**INPUT FOR THIS TASK**
┌──
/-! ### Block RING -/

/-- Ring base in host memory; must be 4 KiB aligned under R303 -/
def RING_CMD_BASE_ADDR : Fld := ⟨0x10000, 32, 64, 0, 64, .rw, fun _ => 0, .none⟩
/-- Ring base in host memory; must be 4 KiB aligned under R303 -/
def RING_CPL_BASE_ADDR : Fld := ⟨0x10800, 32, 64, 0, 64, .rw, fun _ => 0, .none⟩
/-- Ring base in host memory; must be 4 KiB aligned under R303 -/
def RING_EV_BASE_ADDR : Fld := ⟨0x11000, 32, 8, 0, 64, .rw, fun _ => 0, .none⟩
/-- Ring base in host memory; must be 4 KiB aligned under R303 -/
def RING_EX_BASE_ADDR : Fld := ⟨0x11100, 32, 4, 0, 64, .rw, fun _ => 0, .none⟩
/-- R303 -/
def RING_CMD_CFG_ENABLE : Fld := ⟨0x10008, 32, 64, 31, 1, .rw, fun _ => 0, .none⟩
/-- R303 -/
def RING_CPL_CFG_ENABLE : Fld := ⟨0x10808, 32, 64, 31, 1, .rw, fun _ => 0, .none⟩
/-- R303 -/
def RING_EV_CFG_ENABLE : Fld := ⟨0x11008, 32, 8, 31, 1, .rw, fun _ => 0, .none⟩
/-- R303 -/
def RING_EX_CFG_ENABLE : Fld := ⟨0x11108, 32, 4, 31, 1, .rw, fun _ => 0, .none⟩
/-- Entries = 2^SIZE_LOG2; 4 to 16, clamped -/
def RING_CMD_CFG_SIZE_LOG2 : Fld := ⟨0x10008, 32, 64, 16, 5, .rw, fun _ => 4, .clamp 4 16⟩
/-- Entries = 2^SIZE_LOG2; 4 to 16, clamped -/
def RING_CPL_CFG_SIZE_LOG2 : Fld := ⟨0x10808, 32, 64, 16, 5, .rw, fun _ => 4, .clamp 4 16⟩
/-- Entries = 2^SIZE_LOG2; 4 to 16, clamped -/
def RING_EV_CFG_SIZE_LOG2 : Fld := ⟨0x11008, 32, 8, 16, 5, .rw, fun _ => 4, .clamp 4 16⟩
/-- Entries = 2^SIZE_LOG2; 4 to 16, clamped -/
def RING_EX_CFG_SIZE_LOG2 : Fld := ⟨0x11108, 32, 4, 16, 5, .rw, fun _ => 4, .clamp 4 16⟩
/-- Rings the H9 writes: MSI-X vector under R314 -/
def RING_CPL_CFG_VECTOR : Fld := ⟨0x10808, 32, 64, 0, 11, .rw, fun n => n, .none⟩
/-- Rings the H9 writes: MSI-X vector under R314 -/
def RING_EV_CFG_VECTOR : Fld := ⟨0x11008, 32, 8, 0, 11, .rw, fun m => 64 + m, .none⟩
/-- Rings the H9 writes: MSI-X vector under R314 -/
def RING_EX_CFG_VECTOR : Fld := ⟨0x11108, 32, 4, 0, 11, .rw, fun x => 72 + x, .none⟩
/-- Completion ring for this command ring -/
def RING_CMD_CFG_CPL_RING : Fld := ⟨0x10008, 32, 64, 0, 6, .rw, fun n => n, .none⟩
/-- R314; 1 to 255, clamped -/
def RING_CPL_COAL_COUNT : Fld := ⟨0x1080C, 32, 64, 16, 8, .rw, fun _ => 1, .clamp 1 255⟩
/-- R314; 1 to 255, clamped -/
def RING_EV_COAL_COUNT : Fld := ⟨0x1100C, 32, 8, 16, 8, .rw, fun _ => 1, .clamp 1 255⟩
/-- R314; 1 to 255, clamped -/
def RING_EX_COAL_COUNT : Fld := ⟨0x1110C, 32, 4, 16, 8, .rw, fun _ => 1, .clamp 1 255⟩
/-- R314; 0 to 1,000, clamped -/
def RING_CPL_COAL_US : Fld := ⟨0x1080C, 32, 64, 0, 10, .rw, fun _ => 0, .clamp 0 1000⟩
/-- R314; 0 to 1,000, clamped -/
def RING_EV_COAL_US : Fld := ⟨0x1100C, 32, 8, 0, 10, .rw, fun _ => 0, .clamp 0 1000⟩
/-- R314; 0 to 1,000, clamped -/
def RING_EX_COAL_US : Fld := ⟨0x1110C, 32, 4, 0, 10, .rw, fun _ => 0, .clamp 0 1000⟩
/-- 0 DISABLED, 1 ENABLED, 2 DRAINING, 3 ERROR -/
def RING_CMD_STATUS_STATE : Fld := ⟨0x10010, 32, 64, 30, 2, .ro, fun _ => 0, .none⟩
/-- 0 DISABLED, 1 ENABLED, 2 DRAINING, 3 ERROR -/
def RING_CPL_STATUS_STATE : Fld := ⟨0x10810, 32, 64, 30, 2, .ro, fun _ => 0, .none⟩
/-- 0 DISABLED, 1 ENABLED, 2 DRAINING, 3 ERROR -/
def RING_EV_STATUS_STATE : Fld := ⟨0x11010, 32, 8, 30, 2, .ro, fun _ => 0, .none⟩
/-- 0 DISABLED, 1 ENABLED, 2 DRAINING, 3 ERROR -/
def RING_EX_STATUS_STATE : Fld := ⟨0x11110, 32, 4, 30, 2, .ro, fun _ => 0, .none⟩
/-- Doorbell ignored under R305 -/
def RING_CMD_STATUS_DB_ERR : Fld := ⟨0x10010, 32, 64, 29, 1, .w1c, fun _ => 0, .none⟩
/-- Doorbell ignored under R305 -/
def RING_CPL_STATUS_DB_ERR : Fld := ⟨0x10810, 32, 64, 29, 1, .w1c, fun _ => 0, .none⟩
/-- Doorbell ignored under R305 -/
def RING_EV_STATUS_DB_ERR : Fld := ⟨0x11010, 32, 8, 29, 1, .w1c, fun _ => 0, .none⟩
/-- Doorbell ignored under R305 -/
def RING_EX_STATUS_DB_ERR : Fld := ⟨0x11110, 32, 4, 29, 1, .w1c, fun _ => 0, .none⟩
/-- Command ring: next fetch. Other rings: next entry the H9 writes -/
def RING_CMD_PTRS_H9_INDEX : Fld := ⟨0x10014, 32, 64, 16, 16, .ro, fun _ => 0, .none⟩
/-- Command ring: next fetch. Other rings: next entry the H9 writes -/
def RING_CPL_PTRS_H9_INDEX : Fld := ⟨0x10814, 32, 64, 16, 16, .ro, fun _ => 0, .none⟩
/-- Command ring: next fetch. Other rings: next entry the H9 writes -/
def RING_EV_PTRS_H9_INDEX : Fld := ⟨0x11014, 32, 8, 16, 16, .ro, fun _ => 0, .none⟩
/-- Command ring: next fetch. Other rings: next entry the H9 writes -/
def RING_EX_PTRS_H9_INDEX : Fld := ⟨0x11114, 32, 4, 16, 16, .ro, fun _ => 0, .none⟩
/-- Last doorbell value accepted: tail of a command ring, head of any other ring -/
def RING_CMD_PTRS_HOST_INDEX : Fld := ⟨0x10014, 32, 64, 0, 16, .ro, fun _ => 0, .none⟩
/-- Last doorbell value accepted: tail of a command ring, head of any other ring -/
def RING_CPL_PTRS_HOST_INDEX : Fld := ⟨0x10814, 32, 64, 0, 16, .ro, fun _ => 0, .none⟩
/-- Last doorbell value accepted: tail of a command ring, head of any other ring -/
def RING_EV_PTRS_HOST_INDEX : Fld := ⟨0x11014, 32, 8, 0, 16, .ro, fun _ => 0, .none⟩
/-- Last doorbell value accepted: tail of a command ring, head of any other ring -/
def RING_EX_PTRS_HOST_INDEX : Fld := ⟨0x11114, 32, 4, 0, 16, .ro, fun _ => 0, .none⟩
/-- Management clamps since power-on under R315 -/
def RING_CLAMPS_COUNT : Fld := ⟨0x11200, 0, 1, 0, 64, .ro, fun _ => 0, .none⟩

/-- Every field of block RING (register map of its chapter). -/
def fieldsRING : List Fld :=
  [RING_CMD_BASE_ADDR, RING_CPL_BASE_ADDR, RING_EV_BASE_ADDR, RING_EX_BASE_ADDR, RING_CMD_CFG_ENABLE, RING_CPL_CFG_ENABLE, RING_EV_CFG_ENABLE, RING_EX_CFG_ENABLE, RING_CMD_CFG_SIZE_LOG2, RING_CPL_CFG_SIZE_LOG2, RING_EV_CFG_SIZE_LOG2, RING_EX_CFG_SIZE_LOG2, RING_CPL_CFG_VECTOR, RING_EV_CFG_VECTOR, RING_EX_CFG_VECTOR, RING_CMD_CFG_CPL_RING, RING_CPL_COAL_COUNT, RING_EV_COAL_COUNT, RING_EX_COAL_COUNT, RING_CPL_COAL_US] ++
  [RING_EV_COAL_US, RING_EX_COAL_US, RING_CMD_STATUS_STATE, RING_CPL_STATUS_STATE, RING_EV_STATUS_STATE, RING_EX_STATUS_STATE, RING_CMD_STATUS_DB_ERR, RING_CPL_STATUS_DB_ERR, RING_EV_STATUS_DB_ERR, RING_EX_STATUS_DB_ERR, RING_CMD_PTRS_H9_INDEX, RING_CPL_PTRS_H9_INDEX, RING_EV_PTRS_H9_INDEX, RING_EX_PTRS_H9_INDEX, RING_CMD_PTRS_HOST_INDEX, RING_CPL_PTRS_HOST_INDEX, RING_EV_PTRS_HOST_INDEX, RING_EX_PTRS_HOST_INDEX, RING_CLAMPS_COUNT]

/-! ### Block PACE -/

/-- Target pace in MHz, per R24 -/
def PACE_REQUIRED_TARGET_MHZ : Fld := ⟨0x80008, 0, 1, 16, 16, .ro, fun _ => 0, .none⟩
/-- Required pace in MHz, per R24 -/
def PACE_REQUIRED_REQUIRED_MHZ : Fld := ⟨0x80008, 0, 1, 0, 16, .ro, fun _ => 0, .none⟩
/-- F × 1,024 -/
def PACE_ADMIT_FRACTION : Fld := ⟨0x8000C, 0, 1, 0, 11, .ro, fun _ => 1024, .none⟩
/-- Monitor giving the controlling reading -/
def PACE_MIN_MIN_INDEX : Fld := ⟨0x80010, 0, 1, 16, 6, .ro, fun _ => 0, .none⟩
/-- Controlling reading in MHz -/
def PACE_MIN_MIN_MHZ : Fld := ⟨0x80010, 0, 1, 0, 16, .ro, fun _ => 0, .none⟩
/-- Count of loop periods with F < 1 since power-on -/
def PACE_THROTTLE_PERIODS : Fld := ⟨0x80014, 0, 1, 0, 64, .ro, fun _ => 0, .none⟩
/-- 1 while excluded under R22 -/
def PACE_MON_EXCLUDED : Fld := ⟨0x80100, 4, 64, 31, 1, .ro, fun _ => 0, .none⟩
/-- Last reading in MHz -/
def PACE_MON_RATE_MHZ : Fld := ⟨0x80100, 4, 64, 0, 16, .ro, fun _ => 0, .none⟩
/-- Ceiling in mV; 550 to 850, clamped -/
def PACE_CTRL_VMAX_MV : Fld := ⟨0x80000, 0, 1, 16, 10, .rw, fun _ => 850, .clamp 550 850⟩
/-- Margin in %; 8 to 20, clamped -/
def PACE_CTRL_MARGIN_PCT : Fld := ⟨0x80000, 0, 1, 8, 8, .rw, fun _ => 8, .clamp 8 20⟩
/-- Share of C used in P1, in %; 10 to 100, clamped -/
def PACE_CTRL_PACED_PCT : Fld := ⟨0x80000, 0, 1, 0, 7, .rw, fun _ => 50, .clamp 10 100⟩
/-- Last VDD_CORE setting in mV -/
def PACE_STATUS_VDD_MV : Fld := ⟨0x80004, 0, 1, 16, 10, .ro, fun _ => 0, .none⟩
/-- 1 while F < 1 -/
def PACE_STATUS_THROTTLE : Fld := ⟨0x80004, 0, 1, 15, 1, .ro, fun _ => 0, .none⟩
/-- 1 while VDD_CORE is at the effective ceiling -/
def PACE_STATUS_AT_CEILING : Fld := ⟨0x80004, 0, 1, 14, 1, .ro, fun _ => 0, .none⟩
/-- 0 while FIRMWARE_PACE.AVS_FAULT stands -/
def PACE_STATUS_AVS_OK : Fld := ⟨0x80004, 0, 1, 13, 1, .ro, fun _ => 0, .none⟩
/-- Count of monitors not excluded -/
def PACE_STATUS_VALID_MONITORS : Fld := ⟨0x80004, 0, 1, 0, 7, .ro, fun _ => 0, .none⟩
└──
┌──
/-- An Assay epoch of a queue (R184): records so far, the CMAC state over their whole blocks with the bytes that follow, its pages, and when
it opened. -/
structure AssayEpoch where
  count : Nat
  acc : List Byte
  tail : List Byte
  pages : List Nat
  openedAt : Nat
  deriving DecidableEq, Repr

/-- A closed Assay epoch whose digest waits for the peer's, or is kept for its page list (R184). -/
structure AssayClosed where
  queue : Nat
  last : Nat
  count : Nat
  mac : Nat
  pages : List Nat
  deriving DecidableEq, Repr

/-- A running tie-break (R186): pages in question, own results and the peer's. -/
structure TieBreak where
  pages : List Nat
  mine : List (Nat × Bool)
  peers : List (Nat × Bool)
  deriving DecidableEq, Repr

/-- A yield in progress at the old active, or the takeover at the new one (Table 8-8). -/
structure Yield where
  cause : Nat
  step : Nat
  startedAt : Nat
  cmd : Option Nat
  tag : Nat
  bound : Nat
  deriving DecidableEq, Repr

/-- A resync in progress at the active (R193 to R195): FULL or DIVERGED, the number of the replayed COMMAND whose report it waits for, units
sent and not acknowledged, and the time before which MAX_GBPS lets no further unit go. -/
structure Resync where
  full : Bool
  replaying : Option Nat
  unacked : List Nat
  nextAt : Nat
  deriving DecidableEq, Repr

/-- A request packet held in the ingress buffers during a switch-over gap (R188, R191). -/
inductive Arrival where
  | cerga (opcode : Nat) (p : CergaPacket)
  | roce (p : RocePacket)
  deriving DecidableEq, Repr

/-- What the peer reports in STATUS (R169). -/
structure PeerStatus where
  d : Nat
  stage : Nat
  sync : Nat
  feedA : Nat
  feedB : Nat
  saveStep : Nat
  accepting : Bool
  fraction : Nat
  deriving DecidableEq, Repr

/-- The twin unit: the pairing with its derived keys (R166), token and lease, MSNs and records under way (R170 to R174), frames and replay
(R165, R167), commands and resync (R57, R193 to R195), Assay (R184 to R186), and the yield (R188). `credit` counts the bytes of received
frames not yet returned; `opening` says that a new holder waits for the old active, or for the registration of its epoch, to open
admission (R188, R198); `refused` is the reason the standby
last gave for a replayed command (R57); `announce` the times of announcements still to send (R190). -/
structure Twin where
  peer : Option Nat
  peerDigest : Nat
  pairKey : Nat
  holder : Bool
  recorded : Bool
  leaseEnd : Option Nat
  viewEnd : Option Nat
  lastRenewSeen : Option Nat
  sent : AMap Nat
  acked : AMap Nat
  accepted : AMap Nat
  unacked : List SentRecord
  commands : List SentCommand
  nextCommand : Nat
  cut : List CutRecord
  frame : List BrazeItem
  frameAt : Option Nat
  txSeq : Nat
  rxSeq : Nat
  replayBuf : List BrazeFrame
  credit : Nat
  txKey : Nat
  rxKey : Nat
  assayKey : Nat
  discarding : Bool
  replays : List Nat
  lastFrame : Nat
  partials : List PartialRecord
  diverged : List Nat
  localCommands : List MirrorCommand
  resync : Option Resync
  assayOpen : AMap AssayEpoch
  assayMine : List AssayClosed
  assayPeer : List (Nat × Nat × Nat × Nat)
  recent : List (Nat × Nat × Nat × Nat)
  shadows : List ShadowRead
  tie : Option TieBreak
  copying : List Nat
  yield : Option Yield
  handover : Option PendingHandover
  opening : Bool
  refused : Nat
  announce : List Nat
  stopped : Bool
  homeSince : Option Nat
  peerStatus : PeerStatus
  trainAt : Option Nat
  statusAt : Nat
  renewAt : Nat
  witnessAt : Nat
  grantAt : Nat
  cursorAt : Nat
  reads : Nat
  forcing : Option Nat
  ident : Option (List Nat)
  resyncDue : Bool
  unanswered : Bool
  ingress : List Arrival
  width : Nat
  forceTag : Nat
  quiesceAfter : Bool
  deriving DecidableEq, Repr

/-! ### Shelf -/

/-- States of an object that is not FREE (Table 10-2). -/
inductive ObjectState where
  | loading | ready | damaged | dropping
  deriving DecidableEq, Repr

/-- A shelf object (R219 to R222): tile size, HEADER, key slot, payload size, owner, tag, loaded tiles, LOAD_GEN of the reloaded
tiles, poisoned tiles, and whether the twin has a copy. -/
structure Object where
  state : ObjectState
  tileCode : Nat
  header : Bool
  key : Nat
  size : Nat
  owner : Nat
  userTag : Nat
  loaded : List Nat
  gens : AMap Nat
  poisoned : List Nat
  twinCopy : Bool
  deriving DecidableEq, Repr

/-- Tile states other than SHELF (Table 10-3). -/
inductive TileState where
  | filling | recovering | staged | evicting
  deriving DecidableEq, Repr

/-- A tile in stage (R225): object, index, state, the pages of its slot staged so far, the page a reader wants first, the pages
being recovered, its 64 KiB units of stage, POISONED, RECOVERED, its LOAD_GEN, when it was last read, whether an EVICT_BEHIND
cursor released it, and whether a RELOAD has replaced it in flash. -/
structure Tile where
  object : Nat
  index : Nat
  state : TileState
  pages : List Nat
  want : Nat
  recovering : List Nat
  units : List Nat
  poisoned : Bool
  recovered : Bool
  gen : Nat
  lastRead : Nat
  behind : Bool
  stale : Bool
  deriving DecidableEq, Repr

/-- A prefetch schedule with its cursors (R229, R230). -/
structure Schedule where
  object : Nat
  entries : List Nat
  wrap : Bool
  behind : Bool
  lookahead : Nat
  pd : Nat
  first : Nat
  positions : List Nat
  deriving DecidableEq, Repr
└──
┌──
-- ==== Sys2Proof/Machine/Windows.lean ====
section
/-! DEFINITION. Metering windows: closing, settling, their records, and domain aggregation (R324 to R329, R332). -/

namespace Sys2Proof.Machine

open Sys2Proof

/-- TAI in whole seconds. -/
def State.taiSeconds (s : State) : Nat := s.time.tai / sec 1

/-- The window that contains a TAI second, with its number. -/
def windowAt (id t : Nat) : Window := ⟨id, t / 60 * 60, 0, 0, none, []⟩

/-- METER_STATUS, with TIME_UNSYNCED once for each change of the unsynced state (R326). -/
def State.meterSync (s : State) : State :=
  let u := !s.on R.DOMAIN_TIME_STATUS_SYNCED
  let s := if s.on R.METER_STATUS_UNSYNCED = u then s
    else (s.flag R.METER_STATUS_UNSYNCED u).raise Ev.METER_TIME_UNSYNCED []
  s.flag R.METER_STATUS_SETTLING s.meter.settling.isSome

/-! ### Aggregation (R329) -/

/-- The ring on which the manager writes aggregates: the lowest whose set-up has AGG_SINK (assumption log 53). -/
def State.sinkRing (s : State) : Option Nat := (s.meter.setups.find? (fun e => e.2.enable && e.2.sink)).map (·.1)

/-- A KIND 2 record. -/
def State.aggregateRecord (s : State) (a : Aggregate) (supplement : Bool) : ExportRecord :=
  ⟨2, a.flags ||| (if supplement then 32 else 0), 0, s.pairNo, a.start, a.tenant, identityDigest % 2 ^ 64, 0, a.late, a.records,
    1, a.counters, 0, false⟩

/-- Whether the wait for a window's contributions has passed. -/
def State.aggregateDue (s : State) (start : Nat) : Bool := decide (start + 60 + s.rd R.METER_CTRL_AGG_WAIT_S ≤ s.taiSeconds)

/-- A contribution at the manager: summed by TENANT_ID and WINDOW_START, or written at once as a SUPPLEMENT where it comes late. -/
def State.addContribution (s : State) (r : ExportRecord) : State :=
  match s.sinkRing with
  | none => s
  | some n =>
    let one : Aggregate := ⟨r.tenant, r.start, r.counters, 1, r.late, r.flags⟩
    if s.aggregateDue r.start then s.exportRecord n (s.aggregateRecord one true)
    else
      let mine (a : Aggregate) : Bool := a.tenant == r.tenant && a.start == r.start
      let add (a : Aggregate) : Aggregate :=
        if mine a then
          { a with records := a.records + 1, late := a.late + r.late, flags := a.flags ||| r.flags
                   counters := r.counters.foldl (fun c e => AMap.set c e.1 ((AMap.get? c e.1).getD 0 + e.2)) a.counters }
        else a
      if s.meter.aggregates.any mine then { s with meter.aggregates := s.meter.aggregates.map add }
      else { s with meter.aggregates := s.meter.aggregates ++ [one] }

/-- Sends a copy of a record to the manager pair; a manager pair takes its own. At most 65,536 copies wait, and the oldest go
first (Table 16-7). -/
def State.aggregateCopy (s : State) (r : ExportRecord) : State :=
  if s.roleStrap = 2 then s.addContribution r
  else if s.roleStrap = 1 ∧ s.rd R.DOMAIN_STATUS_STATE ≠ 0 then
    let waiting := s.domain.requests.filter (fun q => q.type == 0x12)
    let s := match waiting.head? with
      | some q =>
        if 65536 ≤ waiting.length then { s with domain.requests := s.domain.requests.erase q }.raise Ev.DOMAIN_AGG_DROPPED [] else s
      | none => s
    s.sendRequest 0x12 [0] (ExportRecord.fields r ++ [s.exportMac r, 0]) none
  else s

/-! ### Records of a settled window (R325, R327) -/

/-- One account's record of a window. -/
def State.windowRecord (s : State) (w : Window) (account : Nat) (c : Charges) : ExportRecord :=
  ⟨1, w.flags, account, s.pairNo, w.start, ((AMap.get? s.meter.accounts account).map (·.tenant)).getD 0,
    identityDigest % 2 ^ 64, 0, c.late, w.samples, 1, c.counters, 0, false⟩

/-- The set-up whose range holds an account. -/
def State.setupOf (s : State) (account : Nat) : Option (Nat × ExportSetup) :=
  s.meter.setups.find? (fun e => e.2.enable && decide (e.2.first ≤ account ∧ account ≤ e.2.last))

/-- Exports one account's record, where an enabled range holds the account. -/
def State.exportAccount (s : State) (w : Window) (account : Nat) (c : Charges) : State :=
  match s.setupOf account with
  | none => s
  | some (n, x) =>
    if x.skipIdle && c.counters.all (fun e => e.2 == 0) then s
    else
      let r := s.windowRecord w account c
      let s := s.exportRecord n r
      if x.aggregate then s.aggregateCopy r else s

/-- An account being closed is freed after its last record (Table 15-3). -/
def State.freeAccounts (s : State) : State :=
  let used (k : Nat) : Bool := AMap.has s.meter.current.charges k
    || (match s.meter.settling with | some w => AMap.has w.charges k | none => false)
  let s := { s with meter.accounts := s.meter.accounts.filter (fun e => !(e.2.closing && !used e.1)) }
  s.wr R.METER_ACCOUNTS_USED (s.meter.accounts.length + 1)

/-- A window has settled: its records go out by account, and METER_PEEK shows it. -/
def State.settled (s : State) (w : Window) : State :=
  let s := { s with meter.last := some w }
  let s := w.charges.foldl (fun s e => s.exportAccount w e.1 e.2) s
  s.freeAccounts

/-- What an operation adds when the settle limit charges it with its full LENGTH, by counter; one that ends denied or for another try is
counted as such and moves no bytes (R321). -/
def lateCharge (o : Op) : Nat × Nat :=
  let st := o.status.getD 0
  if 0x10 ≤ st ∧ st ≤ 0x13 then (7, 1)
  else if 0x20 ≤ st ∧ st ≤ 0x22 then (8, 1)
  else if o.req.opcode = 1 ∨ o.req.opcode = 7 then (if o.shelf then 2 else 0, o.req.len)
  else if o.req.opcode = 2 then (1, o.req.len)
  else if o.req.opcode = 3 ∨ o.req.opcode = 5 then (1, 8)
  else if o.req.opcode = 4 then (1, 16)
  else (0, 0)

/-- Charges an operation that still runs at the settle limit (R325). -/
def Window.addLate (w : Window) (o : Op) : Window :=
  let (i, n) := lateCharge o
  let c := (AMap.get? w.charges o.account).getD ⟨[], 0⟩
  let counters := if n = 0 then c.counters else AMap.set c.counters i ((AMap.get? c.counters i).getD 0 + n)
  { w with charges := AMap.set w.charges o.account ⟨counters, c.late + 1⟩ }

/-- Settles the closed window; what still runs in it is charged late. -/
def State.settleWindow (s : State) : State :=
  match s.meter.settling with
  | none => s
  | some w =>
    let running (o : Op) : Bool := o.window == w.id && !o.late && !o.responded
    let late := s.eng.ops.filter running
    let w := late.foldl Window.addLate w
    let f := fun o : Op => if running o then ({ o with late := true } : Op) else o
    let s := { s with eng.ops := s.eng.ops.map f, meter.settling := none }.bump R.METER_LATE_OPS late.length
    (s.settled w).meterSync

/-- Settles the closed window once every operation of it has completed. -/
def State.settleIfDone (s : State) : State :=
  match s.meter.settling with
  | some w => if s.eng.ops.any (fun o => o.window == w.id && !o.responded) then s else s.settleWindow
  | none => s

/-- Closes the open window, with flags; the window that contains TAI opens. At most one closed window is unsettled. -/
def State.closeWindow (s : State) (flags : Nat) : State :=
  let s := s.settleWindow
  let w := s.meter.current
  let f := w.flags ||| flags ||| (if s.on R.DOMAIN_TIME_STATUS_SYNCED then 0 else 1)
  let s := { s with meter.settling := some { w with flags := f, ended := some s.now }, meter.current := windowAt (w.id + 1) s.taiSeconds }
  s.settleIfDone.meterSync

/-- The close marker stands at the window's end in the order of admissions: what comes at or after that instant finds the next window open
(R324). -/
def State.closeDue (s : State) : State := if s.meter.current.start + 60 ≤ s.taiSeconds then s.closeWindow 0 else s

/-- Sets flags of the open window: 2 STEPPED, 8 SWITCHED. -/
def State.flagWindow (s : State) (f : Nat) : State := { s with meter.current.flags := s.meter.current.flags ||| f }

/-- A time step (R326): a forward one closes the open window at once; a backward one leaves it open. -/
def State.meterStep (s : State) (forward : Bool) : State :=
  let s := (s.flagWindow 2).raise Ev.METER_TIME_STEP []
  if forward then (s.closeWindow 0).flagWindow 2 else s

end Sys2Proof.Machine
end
└──
**ACTIVITY**
Which lines in the records above contain the string "reading"? Copy each one.

**SOLUTION FOR THIS TASK**
/-- Monitor giving the controlling reading -/
/-- Controlling reading in MHz -/
/-- Last reading in MHz -/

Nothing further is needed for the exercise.